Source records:
((

-- ==== Sys2Proof/Machine/Run.lean ====
section
/-! DEFINITION. How a meaning acts on the state: on the part alone, the queue untouched. -/

namespace Sys2Proof.Machine

/-- Answer the next state, the part changed by `f`. -/
def State.run (s : State) (f : Chip → Chip) : Host.Outcome State Fault Refusal := .next { s with chip := f s.chip }

/-- Answer the next state, or the fault that `f` names. -/
def State.runE (s : State) (f : Chip → Except Fault Chip) : Host.Outcome State Fault Refusal :=
  match f s.chip with
  | .ok c => .next { s with chip := c }
  | .error e => .fault e

end Sys2Proof.Machine
end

))

Copy the lines that hold the word "Answer". Take them from the records above.

/-- Answer the next state, the part changed by `f`. -/
/-- Answer the next state, or the fault that `f` names. -/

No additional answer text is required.